• [Directions for this task]: Below are some records. Return exactly the lines from the one containing "else if ty = uPartition then 3 else 0" through the one containing "s.status ty id == stQuarantine", both included, and only those.
|---|
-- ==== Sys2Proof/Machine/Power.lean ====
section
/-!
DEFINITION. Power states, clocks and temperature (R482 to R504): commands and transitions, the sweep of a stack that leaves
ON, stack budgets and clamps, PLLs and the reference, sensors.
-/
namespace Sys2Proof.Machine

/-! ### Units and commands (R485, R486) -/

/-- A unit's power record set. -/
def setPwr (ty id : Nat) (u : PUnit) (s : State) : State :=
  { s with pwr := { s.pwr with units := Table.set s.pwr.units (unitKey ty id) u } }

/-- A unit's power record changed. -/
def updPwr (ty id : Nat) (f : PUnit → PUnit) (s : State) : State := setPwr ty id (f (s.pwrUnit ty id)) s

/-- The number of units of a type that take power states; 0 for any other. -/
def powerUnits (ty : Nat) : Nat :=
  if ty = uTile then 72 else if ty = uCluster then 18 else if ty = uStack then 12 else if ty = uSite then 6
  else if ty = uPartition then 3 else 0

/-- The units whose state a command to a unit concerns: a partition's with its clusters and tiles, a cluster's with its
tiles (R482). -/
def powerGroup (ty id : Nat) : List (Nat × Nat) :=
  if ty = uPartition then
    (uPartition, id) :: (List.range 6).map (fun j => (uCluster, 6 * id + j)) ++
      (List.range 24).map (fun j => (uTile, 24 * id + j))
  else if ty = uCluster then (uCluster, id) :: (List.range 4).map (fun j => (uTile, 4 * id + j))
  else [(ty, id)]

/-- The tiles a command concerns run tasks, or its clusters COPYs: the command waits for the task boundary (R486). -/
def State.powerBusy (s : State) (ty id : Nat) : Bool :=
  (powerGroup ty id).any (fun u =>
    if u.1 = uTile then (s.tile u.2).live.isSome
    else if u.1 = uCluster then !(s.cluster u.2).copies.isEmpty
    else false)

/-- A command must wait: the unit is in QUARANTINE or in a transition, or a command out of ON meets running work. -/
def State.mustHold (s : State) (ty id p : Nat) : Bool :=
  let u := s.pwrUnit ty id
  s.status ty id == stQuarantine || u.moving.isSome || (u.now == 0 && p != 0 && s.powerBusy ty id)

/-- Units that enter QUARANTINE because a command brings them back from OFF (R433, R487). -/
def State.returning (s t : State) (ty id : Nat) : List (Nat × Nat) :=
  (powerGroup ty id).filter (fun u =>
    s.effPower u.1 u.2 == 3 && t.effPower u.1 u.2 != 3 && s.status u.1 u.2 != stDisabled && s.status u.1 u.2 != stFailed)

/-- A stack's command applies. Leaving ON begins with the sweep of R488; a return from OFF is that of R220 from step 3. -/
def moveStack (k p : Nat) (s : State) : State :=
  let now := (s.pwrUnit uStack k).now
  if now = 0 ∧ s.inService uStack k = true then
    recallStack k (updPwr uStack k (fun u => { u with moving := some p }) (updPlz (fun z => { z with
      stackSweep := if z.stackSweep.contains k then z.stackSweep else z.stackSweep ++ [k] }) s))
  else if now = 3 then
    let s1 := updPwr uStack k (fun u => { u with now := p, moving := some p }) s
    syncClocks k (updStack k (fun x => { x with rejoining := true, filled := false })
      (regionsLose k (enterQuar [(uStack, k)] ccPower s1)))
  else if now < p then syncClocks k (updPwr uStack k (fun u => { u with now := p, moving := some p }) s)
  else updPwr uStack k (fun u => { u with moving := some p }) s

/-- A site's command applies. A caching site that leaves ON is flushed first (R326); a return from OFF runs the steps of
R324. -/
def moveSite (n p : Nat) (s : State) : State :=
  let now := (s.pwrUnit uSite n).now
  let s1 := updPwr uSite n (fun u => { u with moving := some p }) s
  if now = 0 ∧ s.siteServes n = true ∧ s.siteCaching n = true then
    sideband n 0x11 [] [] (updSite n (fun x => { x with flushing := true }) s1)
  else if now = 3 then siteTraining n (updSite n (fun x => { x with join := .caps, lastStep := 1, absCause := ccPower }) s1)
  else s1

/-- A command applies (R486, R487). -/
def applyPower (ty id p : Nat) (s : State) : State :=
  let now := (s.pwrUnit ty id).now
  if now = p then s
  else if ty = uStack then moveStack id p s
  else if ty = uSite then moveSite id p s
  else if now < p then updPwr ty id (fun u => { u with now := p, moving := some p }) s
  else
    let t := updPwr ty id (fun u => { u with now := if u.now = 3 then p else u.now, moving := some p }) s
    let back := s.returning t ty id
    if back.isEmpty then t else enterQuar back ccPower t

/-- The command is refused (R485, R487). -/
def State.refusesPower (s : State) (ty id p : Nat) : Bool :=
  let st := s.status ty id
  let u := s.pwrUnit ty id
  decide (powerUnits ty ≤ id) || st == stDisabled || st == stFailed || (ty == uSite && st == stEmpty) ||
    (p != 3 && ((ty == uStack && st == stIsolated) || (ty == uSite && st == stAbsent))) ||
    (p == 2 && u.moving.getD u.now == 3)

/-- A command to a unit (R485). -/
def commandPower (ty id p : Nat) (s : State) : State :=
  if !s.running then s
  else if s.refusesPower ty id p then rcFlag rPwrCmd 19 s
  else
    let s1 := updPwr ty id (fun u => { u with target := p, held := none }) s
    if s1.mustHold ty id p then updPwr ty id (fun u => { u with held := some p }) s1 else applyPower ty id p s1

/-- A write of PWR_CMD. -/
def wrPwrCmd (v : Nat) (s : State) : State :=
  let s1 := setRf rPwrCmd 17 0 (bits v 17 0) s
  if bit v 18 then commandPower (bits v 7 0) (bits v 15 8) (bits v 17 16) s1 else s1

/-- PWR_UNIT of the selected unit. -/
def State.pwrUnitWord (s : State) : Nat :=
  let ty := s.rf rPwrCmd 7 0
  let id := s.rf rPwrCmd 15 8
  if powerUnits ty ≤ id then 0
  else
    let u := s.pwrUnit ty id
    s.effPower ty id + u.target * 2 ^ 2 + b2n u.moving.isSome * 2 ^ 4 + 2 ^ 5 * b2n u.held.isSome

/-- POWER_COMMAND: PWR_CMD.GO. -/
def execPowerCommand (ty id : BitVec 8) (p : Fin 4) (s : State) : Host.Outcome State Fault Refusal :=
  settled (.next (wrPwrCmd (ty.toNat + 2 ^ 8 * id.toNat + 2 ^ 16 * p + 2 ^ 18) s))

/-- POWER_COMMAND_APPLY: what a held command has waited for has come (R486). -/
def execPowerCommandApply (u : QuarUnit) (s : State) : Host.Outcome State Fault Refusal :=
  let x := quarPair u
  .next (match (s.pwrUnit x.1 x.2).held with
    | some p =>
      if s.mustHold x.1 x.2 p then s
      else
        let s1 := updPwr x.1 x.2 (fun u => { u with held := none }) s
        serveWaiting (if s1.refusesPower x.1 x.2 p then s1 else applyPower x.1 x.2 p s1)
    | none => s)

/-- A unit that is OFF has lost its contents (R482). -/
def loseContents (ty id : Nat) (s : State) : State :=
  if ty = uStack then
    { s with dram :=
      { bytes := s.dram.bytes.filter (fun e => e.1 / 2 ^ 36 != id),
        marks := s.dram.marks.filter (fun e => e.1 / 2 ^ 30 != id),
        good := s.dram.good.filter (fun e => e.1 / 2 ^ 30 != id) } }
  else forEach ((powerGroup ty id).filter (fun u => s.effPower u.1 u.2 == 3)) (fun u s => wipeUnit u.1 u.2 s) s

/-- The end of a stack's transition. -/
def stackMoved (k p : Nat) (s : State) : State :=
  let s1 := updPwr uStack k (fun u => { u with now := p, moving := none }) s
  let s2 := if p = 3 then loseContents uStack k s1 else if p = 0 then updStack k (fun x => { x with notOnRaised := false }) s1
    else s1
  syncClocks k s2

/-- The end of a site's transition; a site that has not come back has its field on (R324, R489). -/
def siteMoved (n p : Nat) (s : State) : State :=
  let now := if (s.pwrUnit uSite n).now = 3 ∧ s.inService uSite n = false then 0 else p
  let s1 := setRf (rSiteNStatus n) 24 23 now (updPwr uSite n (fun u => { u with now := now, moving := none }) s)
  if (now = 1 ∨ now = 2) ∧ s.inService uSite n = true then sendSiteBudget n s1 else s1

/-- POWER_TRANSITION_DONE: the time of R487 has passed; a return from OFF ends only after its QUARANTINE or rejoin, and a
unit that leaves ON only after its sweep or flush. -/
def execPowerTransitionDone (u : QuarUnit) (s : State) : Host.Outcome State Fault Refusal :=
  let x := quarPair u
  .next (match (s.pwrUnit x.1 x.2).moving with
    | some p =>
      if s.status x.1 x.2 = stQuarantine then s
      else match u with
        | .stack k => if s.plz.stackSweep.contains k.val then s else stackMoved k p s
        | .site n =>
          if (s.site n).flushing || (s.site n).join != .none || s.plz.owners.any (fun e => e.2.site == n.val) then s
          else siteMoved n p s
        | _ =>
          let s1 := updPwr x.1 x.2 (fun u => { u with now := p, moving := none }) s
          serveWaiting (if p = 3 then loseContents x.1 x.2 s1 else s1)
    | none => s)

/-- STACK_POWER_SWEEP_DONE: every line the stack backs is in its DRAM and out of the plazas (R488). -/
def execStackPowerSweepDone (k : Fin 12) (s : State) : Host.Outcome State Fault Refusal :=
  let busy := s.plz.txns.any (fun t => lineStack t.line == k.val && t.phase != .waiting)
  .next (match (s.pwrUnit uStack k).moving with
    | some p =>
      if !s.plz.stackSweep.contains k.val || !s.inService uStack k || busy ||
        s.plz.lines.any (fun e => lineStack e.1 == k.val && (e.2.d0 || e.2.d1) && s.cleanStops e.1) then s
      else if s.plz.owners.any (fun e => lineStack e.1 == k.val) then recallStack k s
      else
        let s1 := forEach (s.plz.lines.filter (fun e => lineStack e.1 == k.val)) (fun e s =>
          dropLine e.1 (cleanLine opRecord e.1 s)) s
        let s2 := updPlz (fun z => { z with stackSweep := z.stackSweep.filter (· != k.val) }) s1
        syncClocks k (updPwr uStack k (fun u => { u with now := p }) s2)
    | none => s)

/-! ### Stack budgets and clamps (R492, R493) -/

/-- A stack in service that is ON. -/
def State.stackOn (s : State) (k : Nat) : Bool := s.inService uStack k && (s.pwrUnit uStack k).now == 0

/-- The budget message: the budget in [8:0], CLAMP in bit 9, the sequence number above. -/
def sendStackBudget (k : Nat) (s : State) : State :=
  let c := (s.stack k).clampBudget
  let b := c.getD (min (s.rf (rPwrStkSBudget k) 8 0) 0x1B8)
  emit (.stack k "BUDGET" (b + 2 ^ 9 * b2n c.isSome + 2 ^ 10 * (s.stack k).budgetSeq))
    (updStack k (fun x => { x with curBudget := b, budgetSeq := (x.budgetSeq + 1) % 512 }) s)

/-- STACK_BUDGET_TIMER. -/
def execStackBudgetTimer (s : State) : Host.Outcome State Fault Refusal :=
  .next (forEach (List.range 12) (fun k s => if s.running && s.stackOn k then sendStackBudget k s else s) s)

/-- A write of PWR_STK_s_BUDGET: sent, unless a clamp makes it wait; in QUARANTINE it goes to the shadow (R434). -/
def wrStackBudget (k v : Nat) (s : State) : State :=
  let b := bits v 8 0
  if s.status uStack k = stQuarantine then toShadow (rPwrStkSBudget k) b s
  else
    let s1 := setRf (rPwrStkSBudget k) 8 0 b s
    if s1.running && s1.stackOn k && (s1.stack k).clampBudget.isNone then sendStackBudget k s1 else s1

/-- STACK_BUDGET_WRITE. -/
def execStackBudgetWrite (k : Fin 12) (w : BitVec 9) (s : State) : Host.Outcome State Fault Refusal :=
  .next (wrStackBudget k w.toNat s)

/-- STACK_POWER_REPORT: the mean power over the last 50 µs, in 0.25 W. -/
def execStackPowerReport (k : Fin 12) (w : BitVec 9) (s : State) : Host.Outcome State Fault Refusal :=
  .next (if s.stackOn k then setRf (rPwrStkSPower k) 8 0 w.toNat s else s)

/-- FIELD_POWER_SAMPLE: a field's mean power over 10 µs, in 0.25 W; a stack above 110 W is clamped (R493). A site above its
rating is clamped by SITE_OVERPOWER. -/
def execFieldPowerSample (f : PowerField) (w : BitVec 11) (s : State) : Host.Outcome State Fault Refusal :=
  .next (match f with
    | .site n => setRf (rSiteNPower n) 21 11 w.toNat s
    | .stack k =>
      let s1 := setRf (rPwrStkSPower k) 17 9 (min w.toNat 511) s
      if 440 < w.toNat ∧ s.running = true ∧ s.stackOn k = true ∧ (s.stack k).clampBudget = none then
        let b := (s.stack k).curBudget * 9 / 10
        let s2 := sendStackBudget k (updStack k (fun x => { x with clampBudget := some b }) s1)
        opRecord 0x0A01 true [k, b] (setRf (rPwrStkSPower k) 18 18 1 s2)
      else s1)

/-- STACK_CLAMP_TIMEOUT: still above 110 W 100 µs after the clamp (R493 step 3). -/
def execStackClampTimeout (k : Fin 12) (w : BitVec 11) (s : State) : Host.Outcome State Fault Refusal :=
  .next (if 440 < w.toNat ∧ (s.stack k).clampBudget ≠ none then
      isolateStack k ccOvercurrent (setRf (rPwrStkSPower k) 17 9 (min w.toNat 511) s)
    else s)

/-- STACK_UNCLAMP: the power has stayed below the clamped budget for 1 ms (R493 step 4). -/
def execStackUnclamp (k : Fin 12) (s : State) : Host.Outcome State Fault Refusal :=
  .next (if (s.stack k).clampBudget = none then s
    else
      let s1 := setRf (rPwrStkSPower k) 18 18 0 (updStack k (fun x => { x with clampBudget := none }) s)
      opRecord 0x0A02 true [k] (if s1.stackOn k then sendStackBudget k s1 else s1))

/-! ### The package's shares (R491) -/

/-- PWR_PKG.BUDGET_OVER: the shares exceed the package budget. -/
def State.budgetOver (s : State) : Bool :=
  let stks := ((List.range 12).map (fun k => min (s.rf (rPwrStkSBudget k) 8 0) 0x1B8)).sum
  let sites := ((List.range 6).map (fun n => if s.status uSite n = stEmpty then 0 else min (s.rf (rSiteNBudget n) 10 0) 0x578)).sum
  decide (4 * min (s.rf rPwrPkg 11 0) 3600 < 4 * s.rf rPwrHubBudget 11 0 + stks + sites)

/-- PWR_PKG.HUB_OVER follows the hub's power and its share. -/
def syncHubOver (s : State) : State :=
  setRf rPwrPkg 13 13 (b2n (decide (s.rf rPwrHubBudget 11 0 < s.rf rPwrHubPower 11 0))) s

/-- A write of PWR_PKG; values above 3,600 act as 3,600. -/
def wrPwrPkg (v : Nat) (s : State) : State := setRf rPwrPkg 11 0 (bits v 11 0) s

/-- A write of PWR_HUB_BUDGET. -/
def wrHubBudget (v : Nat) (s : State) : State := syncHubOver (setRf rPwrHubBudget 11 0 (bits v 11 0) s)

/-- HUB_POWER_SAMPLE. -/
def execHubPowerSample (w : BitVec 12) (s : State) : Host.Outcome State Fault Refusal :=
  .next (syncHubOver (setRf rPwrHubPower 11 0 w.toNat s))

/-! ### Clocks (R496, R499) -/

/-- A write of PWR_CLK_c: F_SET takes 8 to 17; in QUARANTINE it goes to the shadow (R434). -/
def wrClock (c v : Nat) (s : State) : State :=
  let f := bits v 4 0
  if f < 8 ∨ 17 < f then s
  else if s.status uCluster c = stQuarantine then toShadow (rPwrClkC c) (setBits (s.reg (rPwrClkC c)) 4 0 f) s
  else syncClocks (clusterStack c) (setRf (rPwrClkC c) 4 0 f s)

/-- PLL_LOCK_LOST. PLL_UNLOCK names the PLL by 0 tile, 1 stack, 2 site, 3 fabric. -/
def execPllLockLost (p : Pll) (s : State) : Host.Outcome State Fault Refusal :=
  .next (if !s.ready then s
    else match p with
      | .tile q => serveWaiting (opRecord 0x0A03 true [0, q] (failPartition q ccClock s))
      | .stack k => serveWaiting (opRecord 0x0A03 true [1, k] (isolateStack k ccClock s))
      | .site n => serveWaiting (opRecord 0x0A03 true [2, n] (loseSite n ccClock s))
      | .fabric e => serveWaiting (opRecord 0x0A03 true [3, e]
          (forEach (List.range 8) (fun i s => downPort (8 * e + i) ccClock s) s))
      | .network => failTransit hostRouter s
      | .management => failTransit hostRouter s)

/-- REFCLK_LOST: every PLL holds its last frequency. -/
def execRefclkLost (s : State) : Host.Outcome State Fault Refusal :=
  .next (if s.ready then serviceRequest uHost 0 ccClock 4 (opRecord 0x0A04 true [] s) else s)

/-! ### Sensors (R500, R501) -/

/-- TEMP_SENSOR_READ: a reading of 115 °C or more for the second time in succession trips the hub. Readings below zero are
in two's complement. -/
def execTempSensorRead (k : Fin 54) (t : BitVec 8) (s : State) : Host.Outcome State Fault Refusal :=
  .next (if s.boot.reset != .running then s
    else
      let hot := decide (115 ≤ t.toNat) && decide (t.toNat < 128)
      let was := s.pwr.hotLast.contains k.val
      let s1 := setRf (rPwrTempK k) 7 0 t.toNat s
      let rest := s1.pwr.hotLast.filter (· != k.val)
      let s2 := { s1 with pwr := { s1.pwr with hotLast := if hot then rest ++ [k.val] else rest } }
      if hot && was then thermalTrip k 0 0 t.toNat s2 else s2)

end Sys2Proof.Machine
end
|---|
• [Task output]:
  else if ty = uPartition then 3 else 0

/-- The units whose state a command to a unit concerns: a partition's with its clusters and tiles, a cluster's with its
tiles (R482). -/
def powerGroup (ty id : Nat) : List (Nat × Nat) :=
  if ty = uPartition then
    (uPartition, id) :: (List.range 6).map (fun j => (uCluster, 6 * id + j)) ++
      (List.range 24).map (fun j => (uTile, 24 * id + j))
  else if ty = uCluster then (uCluster, id) :: (List.range 4).map (fun j => (uTile, 4 * id + j))
  else [(ty, id)]

/-- The tiles a command concerns run tasks, or its clusters COPYs: the command waits for the task boundary (R486). -/
def State.powerBusy (s : State) (ty id : Nat) : Bool :=
  (powerGroup ty id).any (fun u =>
    if u.1 = uTile then (s.tile u.2).live.isSome
    else if u.1 = uCluster then !(s.cluster u.2).copies.isEmpty
    else false)

/-- A command must wait: the unit is in QUARANTINE or in a transition, or a command out of ON meets running work. -/
def State.mustHold (s : State) (ty id p : Nat) : Bool :=
  let u := s.pwrUnit ty id
  s.status ty id == stQuarantine || u.moving.isSome || (u.now == 0 && p != 0 && s.powerBusy ty id)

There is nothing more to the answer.